Investors were unimpressed, sending Metcash shares 10.79% lower to $2.81 at 10.56am (AEDT), against a benchmark index lift of 0.29%.
Metcash chief executive officer Ian Morrice announced a transformation plan, as the wholesaler said it plans significant investment over the next three years to transform the business.
The group plans to transform the food and grocery division, drive consolidation and sustainable network growth, enhance its supply chain and enable successful independents, Mr Morrice said.
The group will reduce its dividend payout ratio to 60 per cent, starting with the fiscal 2014 dividend.
Total capital expenditure is set to peak at between $150m and $180m in 2015, falling to $130m to $150m in 2016 and 2017, Metcash said.

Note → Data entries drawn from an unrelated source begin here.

@[simp] theorem Feed.keepRemaining_path (f old : Feed) : (f.keepRemaining old).path = f.path := rfl

@[simp] theorem Feed.keepRemaining_pathRoll (f old : Feed) : (f.keepRemaining old).pathRoll = f.pathRoll := rfl

@[simp] theorem Feed.keepRemaining_cause (f old : Feed) : (f.keepRemaining old).cause = f.cause := rfl

@[simp] theorem Feed.keepRemaining_op (f old : Feed) : (f.keepRemaining old).op = f.op := rfl

theorem State.setRoll_frame (s : State) (r : Roll) (x : RollRec) :
    Frame [.feed] s (s.setRoll r x) := s.setFeed_frame _

theorem State.modPathRoll_frame (s : State) (f : RollRec → RollRec) :
    Frame [.feed] s (s.modPathRoll f) := by
  unfold State.modPathRoll
  split
  · exact Frame.refl _ s
  · exact s.setRoll_frame _ _

theorem State.endOp_frame (s : State) (p : PathState) :
    Frame [.feed] s (s.endOp p) := s.setFeed_frame _

theorem State.pathFaults_frame (s : State) (w : FeedCause) (e : Event) :
    Frame [.ports, .feed] s (s.pathFaults w e) := 
  Frame.join (s.setFeed_frame _) (State.raise_frame _ _) (by decide) (by decide)

theorem State.stoppedPaperEnd_frame (s : State) (p : Purpose) (n : Nat) :
    Frame [.ports, .ledger, .tickets, .sheets, .service, .due] s (s.stoppedPaperEnd p n) := by
  unfold State.stoppedPaperEnd
  split
  · exact (s.removeSheet_frame _ _).mono (by decide)
  all_goals exact s.cancelIf_frame _ _

theorem State.feedFaulted_frame (s : State) (o : FeedOp) :
    Frame [.ports, .ledger, .tickets, .sheets, .service, .due] s (s.feedFaulted o) := by
  unfold State.feedFaulted
  split
  · exact Frame.refl _ s
  · split
    all_goals first | exact Frame.refl _ s | exact (s.modSheet_frame _ _).mono (by decide) | exact s.cancelIf_frame _ _

theorem State.advanceDone_frame (s : State) (o : FeedOp) :
    Frame [.ports, .tickets, .sheets] s (s.advanceDone o) := by
  unfold State.advanceDone
  repeat' split
  all_goals first | exact Frame.refl _ s | exact (s.modSheet_frame _ _).mono (by decide) |
    exact Frame.join (s.modSheet_frame _ _) (State.modTicket_frame _ _ _) (by decide) (by decide) |
    exact Frame.join (s.modSheet_frame _ _) (State.raise_frame _ _) (by decide) (by decide)

theorem State.completeAdvance_frame (s : State) (o : FeedOp) :
    Frame [.ports, .tickets, .feed, .sheets] s (s.completeAdvance o) := 
  Frame.join (Frame.join (s.modPathRoll_frame _) (State.endOp_frame _ _) (by decide) (by decide) (cs := [.feed])) (State.advanceDone_frame _ _) (by decide) (by decide)

theorem State.stopAdvance_frame (s : State) (o : FeedOp) (r : Roll) :
    Frame [.ports, .ledger, .tickets, .feed, .sheets, .service, .due] s (s.stopAdvance o r) := 
  Frame.join (Frame.join (Frame.join (Frame.join (s.modPathRoll_frame _) (State.endOp_frame _ _) (by decide) (by decide) (cs := [.feed]))
    (State.reportRolls_frame _ _) (by decide) (by decide) (cs := [.ports, .ledger, .tickets, .feed, .sheets, .service, .due])) (Frame.when _ _ fun t => t.stoppedPaperEnd_frame _ _) (by decide) (by decide)
    (cs := [.ports, .ledger, .tickets, .feed, .sheets, .service, .due])) (State.paperEndOn_frame _ _) (by decide) (by decide)

theorem State.faultAdvance_frame (s : State) (o : FeedOp) (w : FeedCause) :
    Frame [.ports, .ledger, .tickets, .feed, .sheets, .service, .due] s (s.faultAdvance o w) := 
  Frame.join (Frame.join (s.modPathRoll_frame _) (State.pathFaults_frame _ _ _) (by decide) (by decide) (cs := [.ports, .feed]))
    (State.feedFaulted_frame _ _) (by decide) (by decide)

theorem State.completeSwap_frame (s : State) (o : FeedOp) (r : Roll) :
    Frame [.feed, .sheets, .due] s (s.completeSwap o r) := by
  unfold State.completeSwap
  exact Frame.join (Frame.join (Frame.join (Frame.join (Frame.join (s.modPathRoll_frame _) (State.setRoll_frame _ _ _) (by decide) (by decide)
    (cs := [.feed])) (State.setFeed_frame _ _) (by decide) (by decide) (cs := [.feed])) (State.endOp_frame _ _) (by decide) (by decide) (cs := [.feed]))
    (State.reportRolls_frame _ _) (by decide) (by decide) (cs := [.feed, .due])) (Frame.when _ _ fun t => t.modSheet_frame _ _) (by decide) (by decide)
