/-- A millisecond, or a timer put into the queue. -/
theorem State.tick_tends {P : LinkPos → Prop} (s : State) : Tends P s s.tick := by
  have counted : Tends P s s.countChips := s.countChips_tends
  unfold State.tick
  split
  · exact counted
  · split
    · split
      · exact .of_bay (s.setPending_bay _)
      · exact counted.trans (.of_bay (by rfl))
    · split
      · exact .of_bay (s.setPending_bay _)
      · exact (counted.trans (.of_bay ((State.countTimers_bay _).trans (State.setStation_bay _ _)))).settle

/-- Every step lets the marks grow alone where it brings no chip, and keeps the flags of the cartridge. -/
theorem step_tends {s t : State} (h : step s = .next t) :
    Tends (fun pos => ∀ c, s.pending.head? = some c → c.brings pos = false) s t := by
  unfold step at h
  split at h
  · obtain rfl := Host.Outcome.next.inj h
    exact s.tick_tends
  · next c rest pending =>
    refine ((exec_tends h).from_bay (s.setPending_bay rest)).mono fun pos hpos => hpos c ?_
    rw [pending]
    rfl

/-- Settles O59: each operation lets the marks of a chip in place grow alone, and a step is made of such operations. -/
theorem stepsNeverClearMarks : Obligations.StepsNeverClearMarks := by
  intro s t pos m hstep before stays
  cases after : t.marksAt pos with
  | none => exact .inl rfl
  | some m' =>
    obtain ⟨m₀, was, grows⟩ := (step_tends hstep).marks pos stays m' after
    obtain rfl : m₀ = m := Option.some.inj (was.symm.trans before)
    exact .inr ⟨m', rfl, grows⟩

end Sys2Proof.Machine
end

section
/-!
SUPPORT. The count of a map's marks (R43); what the recomputation of the cartridge's flags leaves and raises (R35, R50); the tests on
the cartridge's chip (R49). O40 is settled from them and from `step_tends`.
-/

namespace Sys2Proof.Machine

/-! ### The marks of a map -/

/-- R43: a map has n marks where its set marks are the lowest n. -/
theorem markCount_eq_some_iff {m : BitVec 128} {n : Nat} : markCount m = some n ↔ n ≤ 128 ∧ m.toNat + 1 = 2 ^ n := by
  have log (h : m.toNat + 1 = 2 ^ n) : Nat.log2 (m.toNat + 1) = n := by rw [h, Nat.log2_two_pow]
  unfold markCount
  dsimp only
  constructor
  · intro h
    split at h
    · next contiguous =>
      obtain rfl := Option.some.inj h
      exact ⟨(Nat.pow_le_pow_iff_right (by decide)).1 (contiguous ▸ m.isLt : 2 ^ _ ≤ 2 ^ 128), contiguous⟩
    · cases h
  · rintro ⟨-, contiguous⟩
    rw [log contiguous, if_pos contiguous]

theorem markCount_le {m : BitVec 128} {n : Nat} (h : markCount m = some n) : n ≤ 128 := (markCount_eq_some_iff.1 h).1

section
variable (s : State)

/-! ### The uncovered flag (R35) -/

theorem WasteRec.identified_iff (w : WasteRec) : w.identified = true ↔ w.state = .ready ∨ w.state = .full := by
  cases h : w.state <;> simp [WasteRec.identified, h]

theorem WasteRec.coverage_eq (w : WasteRec) :
    w.coverage = if w.state = .ready ∨ w.state = .full then w.marks * w.wcap / 128 else 0 := by
  cases h : w.state <;> simp [WasteRec.coverage, h, Config.marksFull]

@[simp] theorem State.wasteMoved_ports : s.wasteMoved.ports = s.ports := s.wasteMoved_frame .ports (by decide)
@[simp] theorem State.wasteMoved_ledger : s.wasteMoved.ledger = s.ledger := s.wasteMoved_frame .ledger (by decide)
@[simp] theorem State.wasteMoved_supply : s.wasteMoved.supply = s.supply := s.wasteMoved_frame .supply (by decide)

/-- What a conditional operation leaves. -/
theorem State.when_keeps {α : Type} (f : State → α) (b : Bool) {g : State → State} (h : f (g s) = f s) :
    f (s.when b g) = f s := by
  cases b
  · rfl
  · exact h

@[simp] theorem State.refreshUncovered_ports : s.refreshUncovered.ports = s.ports := s.refreshUncovered_frame .ports (by decide)

@[simp] theorem State.refreshUncovered_ledger : s.refreshUncovered.ledger =
    { s.ledger with uncovered := decide (s.supply.waste.coverage < s.ledger.wa + s.ledger.wr) } :=
  (State.when_keeps _ State.ledger _ (State.wasteMoved_ledger _)).trans (State.when_keeps _ State.ledger _ (by rfl))

/-- R35: an uncovered account asks for the MARK job that would cover it, up to all the marks. -/
theorem State.refreshUncovered_supply : s.refreshUncovered.supply =
    if s.supply.waste.coverage < s.ledger.wa + s.ledger.wr ∧ s.supply.waste.identified = true ∧ s.supply.waste.marks < 128 then
      { s.supply with
        link := s.supply.link.requestMark .waste
          (min 128 (ceilDiv ((s.ledger.wa + s.ledger.wr) * 128) s.supply.waste.wcap)) }
    else s.supply := by
  refine (State.when_keeps _ State.supply _ (State.wasteMoved_supply _)).trans ?_
  split
  · next h => simp [h, Config.marksFull]; rfl
  · next h =>
    have refrain : (decide (s.supply.waste.coverage < s.ledger.wa + s.ledger.wr) && s.supply.waste.identified &&
        decide (s.supply.waste.marks < Config.marksFull)) = false := by
      rw [Bool.eq_false_iff]
      simp only [ne_eq, Bool.and_eq_true, decide_eq_true_eq, and_assoc]
      exact h
    simp [refrain]

@[simp] theorem State.refreshUncovered_slot : s.refreshUncovered.supply.slot = s.supply.slot := by
  rw [State.refreshUncovered_supply]
  split <;> rfl
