-- ==== Sys2Proof/Machine/Core.lean ====
section
/-!
DEFINITION. The machine as the host runs it.
-/

def Sys2Proof.core : Host.Core :=
  { State := Sys2Proof.Machine.State
    Fault := Sys2Proof.Machine.Fault
    Refusal := Sys2Proof.Machine.Refusal
    step := Sys2Proof.Machine.step
    reset := Sys2Proof.Machine.State.reset }
end

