-- ==== Sys2Proof/Certificates/Slice0/Obligations.lean ====
section
/-!
DEFINITION. The statements for the provers, from the numbered rules of spec/. Each holds for every device record `cfg`, so for both
values of every OPEN parameter, and for every free value.
-/

open Sys2Proof Sys2Proof.Machine

/-! ## Encoding -/

/-- R101 to R105: encoding a well-formed instruction and decoding the words, whatever follows them, gives it back.
The encodings are the spec's general knowledge (log 28). -/
def Obligations.EncodeThenDecodeGivesInstruction : Prop :=
  ∀ (i : Instr) (rest : List ProgWord), i.wellFormed = true → decodeWords (encode i ++ rest) = .ok (i, rest)

/-- R102 to R105: a decoded instruction is well-formed, and its encoding is exactly the words it was decoded from; NOP alone
ignores bits, and only a word whose top byte is 0 is a NOP (R107). No bit of a word is dropped, and reserved words decode to
nothing. -/
def Obligations.DecodeThenEncodeGivesWords : Prop :=
  ∀ (w1 w2 : ProgWord) (i : Instr), decode w1 w2 = .ok i →
    i.wellFormed = true ∧ (i ≠ .nop → encode i = if isTwoWord w1 then [w1, w2] else [w1]) ∧
    (i = .nop → w1.extractLsb' 16 8 = 0#8)

/-- 30_encoding.md R104, R105 and section 6: example words of the spec decode to the instructions it names. -/
def Obligations.SampleWordsDecode : Prop :=
  decodeWords [0xFC0003#24] = .ok (.disi 3, []) ∧ decodeWords [0x064000#24] = .ok (.retfie, []) ∧
  decodeWords [0x042346#24, 0x000001#24] = .ok (.goto 0x012346, []) ∧ decodeWords [0x370002#24] = .ok (.bra 2, []) ∧
  decodeWords [0xFE4001#24] = .ok (.pwrsav 1, []) ∧ decodeWords [0xF80042#24] = .ok (.push 0x0042, []) ∧
  decodeWords [0x880210#24] = .ok (.movToFile 0 0x0042, []) ∧ decodeWords [0xA8E081#24] = .ok (.bset 0x0080 15, []) ∧
  decodeWords [0xB30E00#24] = .ok (.iorLit 0xE0 0, []) ∧ decodeWords [0x780011#24] = .ok (.movInd 1 0, [])

/-! ## A step runs the decoded instruction -/

/-- R210: where the machine fetches and the words at PC are implemented and decode to an instruction, the step is that
instruction's meaning at that state, then the skid tick, which takes SKID[3] and SKID[4] one down where they are not 0 and changes
nothing else (R197), and steps 2 to 6 of the slot; a refusal of the meaning is the step's.
That a second word is implemented, and not past the top of the program space, is read as a premise: an unimplemented one is any word
(log 9). -/
def Obligations.StepRunsDecodedInstruction : Prop :=
  ∀ (s : State) (i : Instr), s.Fetches →
    (isTwoWord (s.progWord s.pc) = true → s.cfg.progImplemented (s.pc + 2) = true ∧ s.pc ≠ 0x7FFFFE) →
    decode s.wordsAtPc.1 s.wordsAtPc.2 = .ok i →
    (∀ t, exec i s = .next t → step s = .next t.tickSkid.endSlot ∧
      t.tickSkid = { t with skidStack := t.skidStack - 1, skidMath := t.skidMath - 1 }) ∧
    (∀ r, exec i s = .refused r → step s = .refused r)

/-- R107, U15, U16, R9: a word that matches no row of the opcode table does what CPU_STEP answers for it, and is refused when CPU_STEP
gives it no meaning, or answers with a write that is refused; a GOTO whose second word has a bit above 6 set is refused. None of
them is a NOP or a trap.
Refusing is the spec's decision D29 (log 17); how a CPU_STEP answers is the model's (log 26). -/
def Obligations.StepRefusesUndecodableWord : Prop :=
  ∀ s : State, s.Fetches →
    (isTwoWord (s.progWord s.pc) = true → s.cfg.progImplemented (s.pc + 2) = true ∧ s.pc ≠ 0x7FFFFE) →
    (decode s.wordsAtPc.1 s.wordsAtPc.2 = .error .unknownWord →
      step s = match Config.cpuStep (s.progWord s.pc) s with
        | none => .refused .undecodable
        | some a => match s.runAnswer a with
          | .ok t => .next t.tickSkid.endSlot
          | .error r => .refused r) ∧
    (decode s.wordsAtPc.1 s.wordsAtPc.2 = .error .gotoSecondWord → step s = .refused .badGotoSecondWord)

/-- R194, R21: a slot at unimplemented program memory, or after an increment of the PC past the top of the program space, raises
AddressError, advances the PC by 2, takes 1 cycle and changes nothing else before the events of the slot.
What such a slot does is the spec's decision D27; that it is the next slot after such an increment is R21 and U20, and the mark that
says so the model's (log 36). -/
def Obligations.UnimplementedPcRaisesAddressError : Prop :=
  ∀ s : State, s.SlotNext → s.executes = true → s.pc.getLsbD 0 = false →
    (s.cfg.progImplemented s.pc = false ∨ s.pcBeyond = true) →
    ∃ u, step s = .next u.endSlot ∧ u.pc = s.pc + 2 ∧ u.pcBeyond = decide (s.pc = 0x7FFFFE) ∧
      u.slot.cycles = 1 ∧ OnlyAddressError u.slot.raised true ∧
      SameW s u ∧ SameStatus s u ∧ SameSystem s u ∧ SameBytes s u

/-! ## The invariant -/

/-- The invariant of the machine is kept by every step from every state that has it.
The canonical form of both memories is the model's (log 8, log 9). -/
def Obligations.StepKeepsInvariant : Prop :=
  ∀ s t : State, s.Inv → step s = .next t → t.Inv

/-- The invariant holds right after reset.
The values the spec does not state are the model's (log 1, log 4 to log 8). -/
def Obligations.ResetHasInvariant : Prop := State.reset.Inv

/-- R54, R92: no step changes the device record or program memory.
That program memory is fixed is the spec's decision D4. -/
def Obligations.StepKeepsDeviceAndProgram : Prop :=
  ∀ s t : State, step s = .next t → t.cfg = s.cfg ∧ t.prog = s.prog

/-- R202: once a hard trap waits that cannot be entered, every further step without a reset from outside is a next state, the CPU
executes no instruction in it, and it is stuck as before.
Being stuck for good is the spec's decision D31. -/
def Obligations.StuckCpuStaysStuck : Prop :=
  ∀ s : State, s.Stuck → s.NoOutsideReset →
    s.executes = false ∧ ∃ t, step s = .next t ∧ t.Stuck ∧ t.NoOutsideReset

/-! ## DISI and RETFIE -/

/-- R120: what DISI does, its encoding included; the count of its own slot is masked and leaves DISICNT alone (R123).
That the operand is loaded, and the masking of its own slot, are the spec's general knowledge and its decisions D14 and D34. -/
def Obligations.DisiLoadsCounterAndMasks : Prop :=
  ∀ (k : BitVec 14) (s : State), decodeWords [0x3F0#10 ++ k] = .ok (.disi k, []) ∧
    ∃ t, exec (.disi k) s = .next t ∧ t.disicnt = k ∧ t.disiBit = (k != 0) ∧
      (∀ b, b ≠ 14 → t.intcon2.getLsbD b = s.intcon2.getLsbD b) ∧ t.intcon1 = s.intcon1 ∧
      (∀ n, (t.count n).slot.masked = true ∧ (t.count n).disicnt = k) ∧
      t.pc = s.pc + 2 ∧ t.slot.cycles = 1 ∧ t.slot.raised = .none ∧ SameW s t ∧ SameStatus s t ∧ SameSources s t ∧
      SameHidden s t ∧ t.mode = s.mode ∧ SameOutside s t ∧ SameBytes s t

/-- R123: the DISICNT count of a slot of n cycles.
The mask's formula is the spec's inference (decision D14). -/
def Obligations.DisicntCountsCycles : Prop :=
  ∀ (s : State) (n : Nat),
    (s.slot.disi = true → (s.count n).slot.masked = true ∧ (s.count n).disicnt = s.disicnt ∧ (s.count n).intcon2 = s.intcon2) ∧
    (s.slot.disi = false →
      (s.count n).slot.masked = (s.disiBit && decide (n ≤ s.disicnt.toNat)) ∧
      (s.count n).disicnt.toNat = s.disicnt.toNat - n ∧
      (s.count n).disiBit = (s.disiBit && decide (n < s.disicnt.toNat)) ∧
      ∀ b, b ≠ 14 → (s.count n).intcon2.getLsbD b = s.intcon2.getLsbD b)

"The consolidation and sustainable network growth initiative will see Metcash focus on converting more independent retailers to our liquor, hardware and automotive banners; extend our retail footprint; reinvigorate our retail execution and enhance the category growth opportunities," he said.
The group plans to expand its digital platform, introducing tailored omni-channel solutions and enhanced analytics capabilities, Mr Morrice said.
The company has been reviewing its food and grocery operations to address structural challenges, and as aspects of its plans are implemented they have impacted on earnings, it said earlier.
The company has been reducing inventory, restructuring its private label products, and reducing many of its prices.
The value of some of its assets are also being reduced, by an expected total value of between $30 million and $35 million.